SEO professionals who need a fresh sitemap to submit to search engines after a site rebuild or migration.

Developers who want to generate a sitemap for a new site quickly without installing any software.

Content managers who want an inventory of all pages on their site for auditing purposes.

Digital agencies managing multiple client websites who need to automate sitemap generation at scale.

Why Use This Actor?

Zero setup — no software to install, no command line required
Fast — uses lightweight HTTP crawling (no browser), processes up to 10 parallel requests
Standards-compliant — produces valid XML following the Sitemaps 0.9 protocol
Downloadable output — sitemap.xml is saved to the key-value store for direct download
Structured data — every URL also saved to a dataset for analysis in spreadsheets or databases
Pay per use — charged per page crawled, not a flat fee. Small sites cost fractions of a cent.
Image sitemaps — optional Google Image Sitemap extension support

Data Fields

Each URL found during the crawl produces one record in the dataset:

Field	Type	Description
`url`	string	The full, normalized URL of the page
`title`	string / null	The HTML `<title>` of the page
`statusCode`	number	HTTP status code returned (e.g., 200)
`depth`	number	Crawl depth from the start URL (0 = start page)
`changefreq`	string	The change frequency set for this URL
`priority`	number	The priority value (start URL always 1.0, others configurable)
`lastmod`	string / null	Date in YYYY-MM-DD format from Last-Modified header or today's date
`contentType`	string / null	MIME type of the page (e.g., text/html)
`images`	string[]	List of image URLs found on the page (only if includeImages is enabled)

Pricing

This actor uses Pay Per Event billing:

Event	Cost
Run started	$0.01 (one-time per run)
Per page crawled	$0.001

Example costs:

50-page site: $0.01 + 50 × $0.001 = $0.06
500-page site: $0.01 + 500 × $0.001 = $0.51
5,000-page site: $0.01 + 5,000 × $0.001 = $5.01

How to Use

Step 1: Enter your website URL

In the Website URL field, enter the full URL of the site you want to crawl, including the protocol:

https://example.com

Step 2: Set the page limit

The Max pages to crawl field controls how many pages the actor visits. The default is 100. For large sites, increase this up to 10,000.

Step 3: Configure sitemap options

Include image URLs — Enable this if you want Google Image Search indexing support. Each page's images will be listed in the sitemap.
Change frequency — Choose how often your pages typically change. This hint helps search engines schedule re-crawling.
URL priority — Set the relative importance of pages (0.0–1.0). The start URL is always set to 1.0 automatically.

Step 4: Run the actor

Click Start. The actor will begin crawling immediately. You can watch progress in the logs.

Step 5: Download your sitemap

When the run completes:

Click Storage in the run details
Go to Key-value store
Find sitemap.xml and click to download

You can also access it directly via the Apify API.

Input Configuration

{
  "startUrl": "https://example.com",
  "maxPages": 100,
  "includeImages": false,
  "changefreq": "weekly",
  "priority": 0.5
}

Input fields

Field	Type	Required	Default	Description
`startUrl`	string	Yes	—	Full website URL to crawl
`maxPages`	integer	No	100	Maximum pages to crawl (1–10,000)
`includeImages`	boolean	No	false	Include image URLs in sitemap
`changefreq`	string	No	weekly	Change frequency for all URLs
`priority`	number	No	0.5	Default URL priority (0–1)

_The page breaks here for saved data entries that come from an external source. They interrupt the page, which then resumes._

-- ==== Sys2Proof/Tests/Slice0.lean ====
section
/-! SUPPORT. The model's own tests: ill-formed terms that WellFormed refuses, words written out from the spec's encodings and decoded,
the spec's worked cases, and for each statement with hypotheses a theorem that shows states which meet them. -/

namespace Sys2Proof.Tests

open Sys2Proof Sys2Proof.Machine

/-! The theorems are elaborated one after the other: each kernel evaluation that waits for the one before it would hold a thread. -/

set_option Elab.async false

/-! Ill-formed terms, one for each kind of check -/

theorem test_wf_word_literal : (Instr.iadd 0 (.main 0) (.lit 0x100000000#64) .zero false).wf = false := by decide

theorem test_wf_addend_literal :
    (Instr.imad 0 (.main 0) .zero .zero (.lit 0x100000000#64) .lo).wf = false ∧
      (Instr.imad 0 (.main 0) .zero .zero (.lit 0x100000000#64) .wide).wf = true := by decide

theorem test_wf_quad_literal : (Instr.ecopy 0 .zero .zero (.lit 0#64) false false false false 0).wf = false := by decide

theorem test_wf_store_data :
    (Instr.stg 0 .zero .zero (.lit 0x100000000#64) .b32 false .lin .ca 0).wf = false ∧
      (Instr.stg 0 .zero .zero (.lit 0x100000000#64) .b64 false .lin .ca 0).wf = true ∧
      (Instr.stg 0 .zero .zero (.lit 0#64) .b128 false .lin .ca 0).wf = false := by decide

theorem test_wf_store_width : (Instr.stp 0 .zero .zero .zero .i16 0).wf = false := by decide

theorem test_wf_fcvti_formats : (Instr.fcvti 0 (.main 0) .zero .f8e4 .i32 ⟨false, false, false⟩).wf = false := by decide

theorem test_wf_icvtf_formats : (Instr.icvtf 0 (.main 0) .zero .i4 .f32 ⟨false, false, false⟩).wf = false := by decide

theorem test_wf_dcvt_formats : (Instr.dcvt 0 (.main 0) .zero .i32 .f64 ⟨false, false, false⟩).wf = false := by decide

theorem test_wf_half_format : (Instr.hadd2 0 (.main 0) .zero .zero .f32 ⟨false, false, false⟩).wf = false := by decide

theorem test_wf_dot_formats :
    (Instr.dot2h 0 (.main 0) .zero .zero .zero .f16 .i8 false false).wf = false ∧
      (Instr.dot4i8 0 (.main 0) .zero .zero .zero .i8 .i4 false).wf = false ∧
      (Instr.dot8i4 0 (.main 0) .zero .zero .zero .i4 .i8 false).wf = false ∧
      (Instr.dot4f8 0 (.main 0) .zero .zero .zero .f8e4 .f16 false false).wf = false := by decide

theorem test_wf_pack_format_and_pair :
    (Instr.pack 0 (.main 0) .zero .zero .zero .f32 ⟨false, false, false⟩ 0).wf = false ∧
      (Instr.pack 0 (.main 0) .zero .zero .zero .f16 ⟨false, false, false⟩ 1).wf = false ∧
      (Instr.pack 0 (.main 0) .zero .zero .zero .f4 ⟨false, false, false⟩ 3).wf = true := by decide

theorem test_wf_unpack_element : (Instr.unpack 0 (.main 0) .zero .i8 false 4).wf = false := by decide

theorem test_wf_scale_format : (Instr.scl 0 (.main 0) .zero .zero .i8 ⟨false, false, false⟩).wf = false := by decide

theorem test_wf_atomic_operand :
    (Instr.atom 0 (.main 0) .zero .zero (.main 1) .add false .none .lin 0).wf = false ∧
      (Instr.atom 0 (.main 0) .zero .zero (.main 1) .cas false .none .lin 0).wf = true := by decide

theorem test_wf_fence_order : (Instr.fence 0 .none 0).wf = false := by decide

theorem test_wf_reduction_format :
    (Instr.redu 0 (.main 0) .zero .xor .f32 false false 0).wf = false ∧
      (Instr.redu 0 (.main 0) .zero .add .i32 true false 0).wf = false := by decide

theorem test_wf_matrix_format :
    (Instr.mldw 0 .i16 0 0).wf = false ∧ (Instr.mma 0 .i8 0 0 true false 0).wf = false := by decide

theorem test_wf_tile_format : (Instr.mst 0 .zero .zero .f32 .lin ⟨false, false, false⟩ 0 .i32 0).wf = true ∧
    (Instr.mst 0 .zero .zero .f8e4 .lin ⟨false, false, false⟩ 0 .f64 0).wf = false := by decide

theorem test_wf_burst_count : (Instr.mburst 0 0 0).wf = false := by decide

theorem test_wf_special_register : (Instr.srd 0 (.main 0) 0x15 0).wf = false ∧ (Instr.swr 0 .zero 0x27 0).wf = false := by decide

/-! Words written field by field from the encodings of 10 and the tables of 13 to 20: major, STALL, D, A, B and M; of an X-word its
marker, C and the fields below -/

theorem test_decode_icmp :
    decode .int false false [(16#5 ++ 1#3 ++ 2#7 ++ 4#7 ++ 0x6E#7 ++ 2#3 : BitVec 32)] =
      .ok (.icmp 1 2 (.main 4) .zero .lt, 1) := by decide

theorem test_decode_imad_wide :
    decode .int false false [(3#5 ++ 0#3 ++ 8#7 ++ 0x68#7 ++ 0x60#7 ++ 3#3 : BitVec 32), (0b11110#5 ++ 6#7 ++ 0#20 : BitVec 32)] =
      .ok (.imad 0 (.main 8) (.latch 0) (.opf 0) (.main 6) .wide, 2) := by decide

theorem test_decode_shfi :
    decode .int false false [(26#5 ++ 0#3 ++ 1#7 ++ 2#7 ++ (0#2 ++ 2#3 ++ 31#5 : BitVec 10) : BitVec 32)] =
      .ok (.shfi 0 (.main 1) (.main 2) .sar 31, 1) := by decide

theorem test_decode_ffma :
    decode .flt false false [(3#5 ++ 4#3 ++ 1#7 ++ 2#7 ++ 3#7 ++ 0b110#3 : BitVec 32), (0b11110#5 ++ 4#7 ++ 0#20 : BitVec 32)] =
      .ok (.ffma 4 (.main 1) (.main 2) (.main 3) (.main 4) ⟨false, true, true⟩, 2) := by decide

theorem test_decode_frcp :
    decode .flt false false [(11#5 ++ 0#3 ++ 1#7 ++ 2#7 ++ 0x6E#7 ++ 1#3 : BitVec 32), (0b11110#5 ++ 0x6E#7 ++ 0#17 ++ 5#3 : BitVec 32)] =
      .ok (.frcp 0 (.main 1) (.main 2) true false 5, 2) := by decide

theorem test_decode_unpack :
    decode .pkd false false
        [(10#5 ++ 0#3 ++ 1#7 ++ 2#7 ++ 0x6E#7 ++ 0#3 : BitVec 32), (0b11110#5 ++ 0x6E#7 ++ 4#5 ++ 0#5 ++ 3#3 ++ 0#7 : BitVec 32)] =
      .ok (.unpack 0 (.main 1) (.main 2) .f8e4 false 3, 2) := by decide

theorem test_decode_hfma2 :
    decode .pkd false false
        [(2#5 ++ 0#3 ++ 1#7 ++ 2#7 ++ 3#7 ++ 4#3 : BitVec 32), (0b11110#5 ++ 4#7 ++ 3#5 ++ 0#5 ++ 0#10 : BitVec 32)] =
      .ok (.hfma2 0 (.main 1) (.main 2) (.main 3) (.main 4) .bf16 ⟨false, false, true⟩, 2) := by decide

changefreq options: always, hourly, daily, weekly, monthly, yearly, never

Output

Key-value store: `sitemap.xml`

A complete XML sitemap following the Sitemaps 0.9 protocol:

<?xml version="1.0" encoding="UTF-8"?>
<urlset xmlns="http://www.sitemaps.org/schemas/sitemap/0.9">
  <url>
    <loc>https://example.com/</loc>
    <lastmod>2024-01-15</lastmod>
    <changefreq>weekly</changefreq>
    <priority>1</priority>
  </url>
  <url>
    <loc>https://example.com/about</loc>
    <lastmod>2024-01-15</lastmod>
    <changefreq>weekly</changefreq>
    <priority>0.5</priority>
  </url>
</urlset>

Dataset

Every URL is also stored as a structured record in the dataset. You can export this to JSON, CSV, or Excel directly from the Apify platform.

Tips and Best Practices

Start with a small limit first. Run with maxPages: 20 to verify the crawler is finding the right pages before committing to a full crawl.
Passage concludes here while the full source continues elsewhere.